CosineStrategy is not working #178

Closed 1933211129 closed 2 hours ago

1933211129 commented 4 hours ago

@unclecode CosineStrategy seems to be not working; the result.md when using CosineStrategy is exactly the same as when extracting content from a single URL. Why is that? I also encounter network connection issues with Hugging Face when running locally, so I'm trying to load the model directly from the local files.

Looking forward to your reply!

unclecode commented 2 hours ago

Hi, thank you for using our library. Here, I'd like to share with you the code that you need to use. The result will always be the same, which is just Markdown. However, when you use the cosine strategy, you'll notice another parameter - extracted content. This is a dumped JSON that contains the structures you're looking for. Please pay attention to the following code and then try it out. You should get what you want. Thank you.

async def main():
    extraction_strategy = CosineStrategy()
    async with AsyncWebCrawler() as crawler:
        url = "https://paulgraham.com/love.html"
        result = await crawler.arun(
            url=url,
            bypass_cache=True,
            extraction_strategy=extraction_strategy,
        )
        segments = json.loads(result.extracted_content)
        print(segments)

    print("Done")

if __name__ == "__main__":
    asyncio.run(main())
1933211129 commented 1 hour ago

@unclecode Why is it that when I set the parameter 'bypass_cache' to 'True', both 'md' and 'extracted_content' return None

1933211129 commented 1 hour ago

import asyncio from crawl4ai import AsyncWebCrawler from crawl4ai.extraction_strategy import CosineStrategy import json

async def main(): async with AsyncWebCrawler(verbose=True) as crawler:

Define extraction strategy

    strategy = CosineStrategy(
        semantic_filter="中国式现代化",
        word_count_threshold=10,
        max_dist=0.2,
        linkage_method='ward',
        top_k=3,
        model_name='BAAI/bge-small-zh-v1.5'
    )
    url = "http://www.people.com.cn/"

    result = await crawler.arun(url=url, extraction_strategy=strategy)
    print(result.model_dump().keys())
    print(result.extracted_content)
    # with open('001.txt', 'w') as f:
    #     f.write(result.extracted_content)
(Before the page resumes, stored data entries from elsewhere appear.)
-- ==== Sys2Proof/Laws/Reads.lean ====
section
/-!
SUPPORT. An operation that only reads gives the same value in every state with the same memory, sources,
parameters, index registers and count of draws.
-/

namespace Sys2Proof.Machine

/-- All that a read of an operand depends on is the same in two states. -/
structure SameView (s t : State) : Prop where
  mem : t.mem = s.mem
  lines : t.lines = s.lines
  cfg : t.cfg = s.cfg
  draws : t.draws = s.draws
  x : t.x = s.x
  y : t.y = s.y

theorem SameView.refl (s : State) : SameView s s := ⟨rfl, rfl, rfl, rfl, rfl, rfl⟩

theorem SameView.advance (s : State) (n : Nat) : SameView s (s.advance n) := ⟨rfl, rfl, rfl, rfl, rfl, rfl⟩

theorem SameView.setSp (s : State) (v : Byte) : SameView s (s.setSp v) := ⟨rfl, rfl, rfl, rfl, rfl, rfl⟩

theorem SameView.draw {s t : State} (h : SameView s t) (n : Nat) : SameView (s.draw n) (t.draw n) :=
  ⟨h.mem, h.lines, h.cfg, by simp [h.draws], h.x, h.y⟩

theorem SameView.kindAt {s t : State} (h : SameView s t) (a : Addr) : t.kindAt a = s.kindAt a :=
  State.kindAt_congr h.cfg (by rw [h.lines]) a

theorem SameView.peek {s t : State} (h : SameView s t) (a : Addr) : t.peek a = s.peek a := by
  simp only [State.peek, h.mem]

theorem SameView.nextZp {s t : State} (h : SameView s t) (p : Byte) : t.nextZp p = s.nextZp p := by
  simp only [State.nextZp, h.cfg]

/-- A byte read in another state with the same view. -/
theorem SameView.read {s t u : State} {a : Addr} {v : Byte} (h : SameView s t)
    (hr : s.read a = .ok (v, u)) : ∃ k, u = s.draw k ∧ t.read a = .ok (v, t.draw k) := by
  have hk := h.kindAt a
  rcases State.read_ok hr with ⟨hp, rfl, rfl⟩ | ⟨hio, rfl, rfl⟩
  · refine ⟨0, rfl, ?_⟩
    rw [State.read_plain (by rw [hk]; exact hp), h.peek]; rfl
  · refine ⟨1, rfl, ?_⟩
    unfold State.read
    rw [hk, hio]
    simp only [h.lines, h.draws]

/-- Two byte reads one after the other. -/
theorem SameView.read_read {s t s1 u : State} {a b : Addr} {v w : Byte} (h : SameView s t)
    (h1 : s.read a = .ok (v, s1)) (h2 : s1.read b = .ok (w, u)) :
    ∃ j k, u = s.draw (j + k) ∧ t.read a = .ok (v, t.draw j) ∧
      (t.draw j).read b = .ok (w, t.draw (j + k)) := by
  obtain ⟨j, rfl, hj⟩ := h.read h1
  obtain ⟨k, rfl, hk⟩ := (h.draw j).read h2
  exact ⟨j, k, by simp, hj, by simpa using hk⟩

/-- A zero page pointer in another state with the same view. -/
theorem SameView.zpPointer {s t u : State} {p : Byte} {v : Addr} (h : SameView s t)
    (hr : s.zpPointer p = .ok (v, u)) : ∃ k, u = s.draw k ∧ t.zpPointer p = .ok (v, t.draw k) := by
  obtain ⟨⟨lo, s1⟩, h1, hr⟩ := Res.bind_ok.mp hr
  obtain ⟨⟨hi, s2⟩, h2, hr⟩ := Res.bind_ok.mp hr
  cases hr
  obtain ⟨j, k, rfl, hj, hk⟩ := h.read_read h1 h2
  refine ⟨j + k, rfl, ?_⟩
  have h3 : (t.draw j).nextZp p = s1.nextZp p := by
    obtain ⟨j', rfl⟩ := State.read_onlyDraws h1
    simpa using h.nextZp p
  unfold State.zpPointer
  rw [Res.bind_of_ok hj]
  simp only [State.draw_nextZp] at h3 ⊢
  obtain ⟨j', rfl⟩ := State.read_onlyDraws h1
  simp only [State.draw_nextZp] at hk ⊢
  rw [h.nextZp, Res.bind_of_ok hk]
  rfl

/-- An effective address in another state with the same view. -/
theorem SameView.ea {s t u : State} {m : MemMode} {a : Addr} (h : SameView s t)
    (hr : s.ea m = .ok (a, u)) : ∃ k, u = s.draw k ∧ t.ea m = .ok (a, t.draw k) := by
  cases m with
  | indX zz =>
    simp only [State.ea] at hr ⊢
    rw [h.x]
    exact h.zpPointer hr
  | indY zz =>
    obtain ⟨⟨p, s1⟩, h1, hr⟩ := Res.bind_ok.mp hr
    cases hr
    obtain ⟨k, rfl, hk⟩ := h.zpPointer h1
    refine ⟨k, rfl, ?_⟩
    simp only [State.ea]
    rw [Res.bind_of_ok hk]
    simp [h.y]
    rfl
  | _ =>
    cases hr
    exact ⟨0, rfl, by simp [State.ea, h.x, h.y]⟩

/-- An operand in another state with the same view. -/
theorem SameView.operand {s t u : State} {o : Src} {v : Byte} (h : SameView s t)
    (hr : s.operand o = .ok (v, u)) : ∃ k, u = s.draw k ∧ t.operand o = .ok (v, t.draw k) := by
  cases o with
  | imm nn => cases hr; exact ⟨0, rfl, rfl⟩
  | mem m =>
    obtain ⟨⟨a, s1⟩, h1, hr⟩ := Res.bind_ok.mp hr
    obtain ⟨j, rfl, hj⟩ := h.ea h1
    obtain ⟨k, rfl, hk⟩ := (h.draw j).read hr
    refine ⟨j + k, by simp, ?_⟩
    simp only [State.operand]
    rw [Res.bind_of_ok hj]
    simpa using hk

/-- Where a store cannot stop the model, it answers a state that differs in memory, in the sources' bits, in the
stores remembered and in the count of draws, with the frame of a store. -/
theorem State.write_completes {s : State} {a : Addr} (v : Byte)
    (h : s.kindAt a = .ram ∨ s.kindAt a = .io ∨ s.kindAt a = .rom true) :
    ∃ m l w k, s.write a v = .ok ((((s.setMem m).setLines l).setLastWrites w).draw k) ∧
      (s.kindAt a = .ram → m = Memory.set s.mem a.toNat v) ∧ (s.kindAt a ≠ .ram → m = s.mem) ∧
      (s.kindAt a = .io → l = s.lines.map fun k => k.stored s.draws a v) ∧
      (s.kindAt a ≠ .io → l = s.lines) ∧
      (s.kindAt a = .ram ∨ s.kindAt a = .io → w = a :: s.lastWrites) := by
  unfold State.write
  rcases h with h | h | h <;> rw [h]
  · exact ⟨_, s.lines, _, 0, rfl, fun _ => rfl, by simp, by simp, fun _ => rfl, fun _ => rfl⟩
  · exact ⟨s.mem, _, _, 1, rfl, by simp, fun _ => rfl, fun _ => rfl, by simp, fun _ => rfl⟩
  · exact ⟨s.mem, s.lines, s.lastWrites, 0, rfl, by simp, fun _ => rfl, by simp, fun _ => rfl, by simp⟩

end Sys2Proof.Machine
end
    # segments = json.loads(result.extracted_content)
    # print(segments)

asyncio.run(main())

The 'BAAI/ burge-small-zh-v1.5 'model is located locally and loads without problems, I modified the source code

unclecode commented 1 hour ago

Okay, I see the problem. It's a bug in the way I'm loading the model. Actually, I'm not passing model name to the loader properly. I will update it, and then in the next version, I'll fix this one, which I'll release in a few days. In the meantime, you can check it from this branch 0.3.72. So, I hope this will be a solution for you.

async def main():
    extraction_strategy = CosineStrategy(
        model_name='sentence-transformers/all-MiniLM-L6-v2'
    )
    async with AsyncWebCrawler() as crawler:
        url = "https://paulgraham.com/love.html"
        result = await crawler.arun(
            url=url,
            bypass_cache=True,
            extraction_strategy=extraction_strategy,
            # magic=True
        )
        segments = json.loads(result.extracted_content)
        print(segments)

    print("Done")
1933211129 commented 1 hour ago

@unclecode Okay, I got it. Thank you very much for your timely reply. Your project has benefited me a lot!